Well, yes. I suppose we are an expensive luxury. We cost a couple of Euros a year per European citizen, and allow Europe's governments to send their best experts to meetings, rather than their best linguists.

Or so runs the official argument. But anyone who's ever spoken for themselves realises how much more satisfying it is to speak directly rather than through an interpreter. And everybody learns English these days, as lazy Brits of a certain type have been saying all these years.

Yes, it's time to abandon all the King Canute ideas about "getting under the skin of another culture". That's all very well for linguists, anthropologists and other wasters. What Europe's high-flying officials want to be able to do is read their Powerpoint presentations about gender mainstreaming targets to their thoroughly focussed, prioritised, switched-on colleagues. In English.

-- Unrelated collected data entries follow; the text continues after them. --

/-- ReadCode goes on after a string of zeros or a proper beginning of a member. -/
theorem readCode_more {rows : List CodeRow} {len val : Nat} {b : Bool} (t : List Bool)
    (he : ¬ (2 * val + b.toNat = 1 ∧ 12 ≤ len + 1))
    (hf : rows.find? (fun r => r.len == len + 1 && r.val == 2 * val + b.toNat) = none)
    (hp : 2 * val + b.toNat = 0 ∨ (rows.any fun r => r.extends (len + 1) (2 * val + b.toNat)) = true) :
    readCode rows len val (b :: t) = readCode rows (len + 1) (2 * val + b.toNat) t := by
  rw [readCode, if_neg he, hf]
  exact if_pos hp

/-- The first bits of a number, one bit more of them. -/
theorem shiftRight_eq_two_mul_add_testBit (v k : Nat) : v >>> k = 2 * (v >>> (k + 1)) + (v.testBit k).toNat := by
  rw [Nat.shiftRight_add, Nat.shiftRight_one, Nat.testBit_eq_decide_div_mod_eq, ← Nat.shiftRight_eq_div_pow]
  rcases Nat.mod_two_eq_zero_or_one (v >>> k) with h | h <;> simp [h] <;> omega

/-- The first bits of a code are never EOL's: a code has at most ten leading zeros. -/
theorem G3Table.row_not_eol {tbl : G3Table} (h : tbl.wf = true) {c : Color} {r : CodeRow} (hr : r ∈ tbl.rows c)
    {len k : Nat} (hk : len + k = r.len) : ¬ (r.val >>> k = 1 ∧ 12 ≤ len) := by
  rintro ⟨hv, hl⟩
  have hlt : r.val < 2 * 2 ^ k := by
    rw [Nat.shiftRight_eq_div_pow] at hv
    exact (Nat.div_lt_iff_lt_mul (Nat.two_pow_pos k)).mp (by omega)
  have hle : 2 ^ 12 * 2 ^ k ≤ 2 ^ r.len := by
    rw [← Nat.pow_add]
    exact Nat.pow_le_pow_right (by omega) (by omega)
  have hb := (G3Table.row_bounds h hr).2
  omega

/-- What the search of ReadCode finds along a code: the code's own row, at its end. -/
theorem G3Table.find_along {tbl : G3Table} (h : tbl.wf = true) {c : Color} {r : CodeRow} (hr : r ∈ tbl.rows c)
    {len k : Nat} (hk : len + k = r.len) :
    (tbl.rows c).find? (fun r' => r'.len == len && r'.val == r.val >>> k) = if k = 0 then some r else none := by
  cases hf : (tbl.rows c).find? (fun r' => r'.len == len && r'.val == r.val >>> k) with
  | none =>
    rw [if_neg]
    rintro rfl
    have := List.find?_eq_none.mp hf r hr
    simp [← hk] at this
  | some r' =>
    have hs := List.find?_some hf
    simp only [Bool.and_eq_true, beq_iff_eq] at hs
    obtain ⟨hl, hv⟩ := hs
    have hown : r' = r := G3Table.row_eq_of_begins h hr (List.mem_of_find?_eq_some hf) (by omega)
      (by rw [hv, hl, ← hk, Nat.add_sub_cancel_left])
    rw [if_pos (by rw [hown] at hl; omega), hown]

/-- ReadCode, the first `len` bits of a code taken and its last k + 1 next in the stream, finds the code. -/
theorem readCode_row {tbl : G3Table} (h : tbl.wf = true) {c : Color} {r : CodeRow} (hr : r ∈ tbl.rows c)
    (rest : List Bool) {len k : Nat} (hk : len + 1 + k = r.len) :
    readCode (tbl.rows c) len (r.val >>> (k + 1)) (bitsMsb (k + 1) r.val ++ rest) = .ok (r.instr, rest) := by
  induction k generalizing len with
  | zero =>
    have heol := G3Table.row_not_eol h hr hk
    have hfind := G3Table.find_along h hr hk
    rw [shiftRight_eq_two_mul_add_testBit] at heol hfind
    exact readCode_found _ heol hfind
  | succ k ih =>
    have heol := G3Table.row_not_eol h hr hk
    have hfind := G3Table.find_along h hr hk
    have hext : ((tbl.rows c).any fun r' => r'.extends (len + 1) (r.val >>> (k + 1))) = true :=
      List.any_eq_true.mpr ⟨r, hr, by simp [CodeRow.extends, ← hk]⟩
    have hgo := ih (len := len + 1) (by omega)
    rw [shiftRight_eq_two_mul_add_testBit] at heol hfind hext hgo
    exact (readCode_more _ heol hfind (.inr hext)).trans hgo

/-- The code at the head of a stream is read, and the bits after it are left. -/
theorem decodeCode_row {tbl : G3Table} (h : tbl.wf = true) {c : Color} {r : CodeRow} (hr : r ∈ tbl.rows c)
    (rest : List Bool) : decodeCode tbl c (bitsMsb r.len r.val ++ rest) = .ok (r.instr, rest) := by
  obtain ⟨hlt, -⟩ := G3Table.row_bounds h hr
  have hpos := G3Table.row_val_pos h hr
  obtain ⟨k, hk⟩ : ∃ k, r.len = k + 1 := Nat.exists_eq_succ_of_ne_zero (by
    rintro h0
    rw [h0, Nat.pow_zero] at hlt
    omega)
  have hrow := readCode_row h hr rest (len := 0) (k := k) (by omega)
  rw [← hk, Nat.shiftRight_eq_div_pow, Nat.div_eq_of_lt hlt] at hrow
  exact hrow

/-- ReadCode in a string of zeros that ends with a 1, eleven zeros or more in all, finds EOL. -/
theorem readCode_zeros {rows : List CodeRow} (hpos : ∀ r ∈ rows, 0 < r.val) (rest : List Bool) {n len : Nat}
    (hn : 11 ≤ len + n) :
    readCode rows len 0 (List.replicate n false ++ true :: rest) = .ok (.eol (len + n - 11), rest) := by
  induction n generalizing len with
  | zero => exact readCode_eol rest rfl (by omega)
  | succ n ih =>
    have hfind : rows.find? (fun r => r.len == len + 1 && r.val == 2 * 0 + false.toNat) = none := by
      refine List.find?_eq_none.mpr fun r hr => ?_
      simp [Nat.pos_iff_ne_zero.mp (hpos r hr)]
    refine (readCode_more _ (by simp) hfind (.inl rfl)).trans ?_
    rw [show len + (n + 1) = len + 1 + n by omega]
    exact ih (by omega)

theorem decodeCode_eol {tbl : G3Table} (h : tbl.wf = true) (c : Color) (fill : Nat) (rest : List Bool) :
    decodeCode tbl c (List.replicate (fill + 11) false ++ true :: rest) = .ok (.eol fill, rest) := by
  have hz := readCode_zeros (rows := tbl.rows c) (fun r hr => G3Table.row_val_pos h hr) rest (n := fill + 11) (len := 0)
    (by omega)
  rwa [Nat.zero_add, Nat.add_sub_cancel] at hz

/-! ### The rows of the code instructions (R251 to R255) -/

/-- A table with a code word for each run has a row for each default row. -/
theorem exists_mem_withCodes {rows : List CodeRow} {codes : List Code} (hl : codes.length = rows.length) {r0 : CodeRow}
    (h : r0 ∈ rows) : ∃ r ∈ withCodes rows codes, r.instr = r0.instr := by
  obtain ⟨n, hn, rfl⟩ := List.getElem_of_mem h
  exact ⟨(withCodes rows codes)[n]'(by simp [withCodes, hl, hn]), List.getElem_mem _, by simp [withCodes]⟩

theorem G3Table.wf_lengths {tbl : G3Table} (h : tbl.wf = true) :
    tbl.wt.length = whiteTerminating.length ∧ tbl.wm.length = whiteMakeUp.length ∧
      tbl.bt.length = blackTerminating.length ∧ tbl.bm.length = blackMakeUp.length ∧
      tbl.xm.length = sharedMakeUp.length := by
  simp only [G3Table.wf, Bool.and_eq_true, beq_iff_eq] at h
  obtain ⟨⟨⟨⟨⟨hwt, hwm⟩, hbt⟩, hbm⟩, hxm⟩, -⟩ := h
  exact ⟨hwt, hwm, hbt, hbm, hxm⟩

/-- The default rows of each colour's code set. -/
def defaultRows : Color → List CodeRow
  | .white => whiteTerminating ++ (whiteMakeUp ++ sharedMakeUp)
  | .black => blackTerminating ++ (blackMakeUp ++ sharedMakeUp)
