-- ==== Sys2Proof/Machine/Registers.lean ====
section
/-! DEFINITION. The register map (rule R101): each register's offset, what a read returns and what a host write does (rules R102
to R129). -/

namespace Sys2Proof.Machine

/-- The 21 registers of rule R101. -/
inductive Reg where
  | id | ctrl | status | cmd | err | srcAddr | srcLen | dstAddr | dstLen | dataAddr | chunkLen | chunkType | chunkCrc
  | crcState | crcResult | calcCrc | typeflags | consumed | chunkCount | faultOffset | bufSize
  deriving DecidableEq, Repr

/-- The offset of a register (rule R101). -/
def regOffset : Reg → Nat
  | .id => 0x00
  | .ctrl => 0x04
  | .status => 0x08
  | .cmd => 0x0C
  | .err => 0x10
  | .srcAddr => 0x14
  | .srcLen => 0x18
  | .dstAddr => 0x1C
  | .dstLen => 0x20
  | .dataAddr => 0x24
  | .chunkLen => 0x28
  | .chunkType => 0x2C
  | .chunkCrc => 0x30
  | .crcState => 0x34
  | .crcResult => 0x38
  | .calcCrc => 0x3C
  | .typeflags => 0x40
  | .consumed => 0x44
  | .chunkCount => 0x48
  | .faultOffset => 0x4C
  | .bufSize => 0x50

/-- The register at a word-aligned offset; none at a reserved offset (rules R101 and R129). -/
def regAt (offset : Nat) : Option Reg :=
  [Reg.id, .ctrl, .status, .cmd, .err, .srcAddr, .srcLen, .dstAddr, .dstLen, .dataAddr, .chunkLen, .chunkType, .chunkCrc,
    .crcState, .crcResult, .calcCrc, .typeflags, .consumed, .chunkCount, .faultOffset, .bufSize].find?
    fun r => regOffset r == offset

/-- The identity constant, the bytes "PNG1" (rule R110). -/
def idValue : Word := 0x504E4731#32

/-- What a read of a register returns (rules R110 to R128). It has no side effect (rule R204). -/
def regValue (s : State) : Reg → Word
  | .id => idValue
  | .ctrl => ctrlWord s
  | .status => statusWord s
  | .cmd => 0#32
  | .err => s.err
  | .srcAddr => s.srcAddr
  | .srcLen => s.srcLen
  | .dstAddr => s.dstAddr
  | .dstLen => s.dstLen
  | .dataAddr => s.dataAddr
  | .chunkLen => s.chunkLen
  | .chunkType => s.chunkType
  | .chunkCrc => s.chunkCrc
  | .crcState => s.crcState
  | .crcResult => crcResult s
  | .calcCrc => s.calcCrc
  | .typeflags => s.typeflags
  | .consumed => s.consumed
  | .chunkCount => s.chunkCount
  | .faultOffset => s.faultOffset
  | .bufSize => BitVec.ofNat 32 s.cfg.bufSize

/-- What a read at a word-aligned offset returns: 0 at a reserved one (rule R129). -/
def readOffset (s : State) (offset : Nat) : Word :=
  match regAt offset with
  | some r => regValue s r
  | none => 0#32

/-- The W1C write of STATUS: a 1 clears DONE (bit 1) or OVERRUN (bit 3), accepted whether or not BUSY (rule R112). -/
def State.writeStatus (s : State) (v : Word) : State :=
  { s with done := s.done && !v.getLsbD 1, overrun := s.overrun && !v.getLsbD 3 }

/-- A host write to a register other than STATUS while BUSY = 0 (rules R102 and R111 to R128): a CMD write starts a command,
an RW register stores the value in its defined fields, an RO register ignores it. -/
def State.writeIdle (s : State) (r : Reg) (v : Word) : State :=
  match r with
  | .id => s
  | .ctrl => { s with irqEn := v.getLsbD 0, structEn := v.getLsbD 1 }
  | .status => s
  | .cmd => s.startCommand v
  | .err => s
  | .srcAddr => { s with srcAddr := v }
  | .srcLen => { s with srcLen := v }
  | .dstAddr => { s with dstAddr := v }
  | .dstLen => { s with dstLen := v }
  | .dataAddr => { s with dataAddr := v }
  | .chunkLen => { s with chunkLen := v }
  | .chunkType => { s with chunkType := v }
  | .chunkCrc => { s with chunkCrc := v }
  | .crcState => { s with crcState := v }
  | .crcResult => s
  | .calcCrc => s
  | .typeflags => s
  | .consumed => s
  | .chunkCount => s
  | .faultOffset => s
  | .bufSize => s

/-- A host write at a word-aligned offset. STATUS takes it always; the BUSY write filter discards any other (rules R102, R129
and R710). -/
def State.writeOffset (s : State) (offset : Nat) (v : Word) : State :=
  if offset = regOffset .status then s.writeStatus v
  else if s.busy then s.noteOverrun
  else match regAt offset with
    | some r => s.writeIdle r v
    | none => s

end Sys2Proof.Machine
end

So here I am, enjoying the sunset, literally and figuratively. In a curious parallel with Winston Smith writing at the start of 1984, I tap away on this telescreen to write a greeting from the already (professionally) dead, or at least to say that the end is nigh. Rather like the copy typist, the typesetter, the miner or myriad other professions which were overtaken by irresistable forces.

Still, it is a very beautiful sunset. And the work will probably last a few more years.

Posted by Eurodan at June 14, 2004 8:56 PM
Comments

More worrying, post European Parliament and UK local council elections, is the possibility that interpreters will need to be retrained as soldiers as the waves of euroscepticism and xenophobia surge across the continent.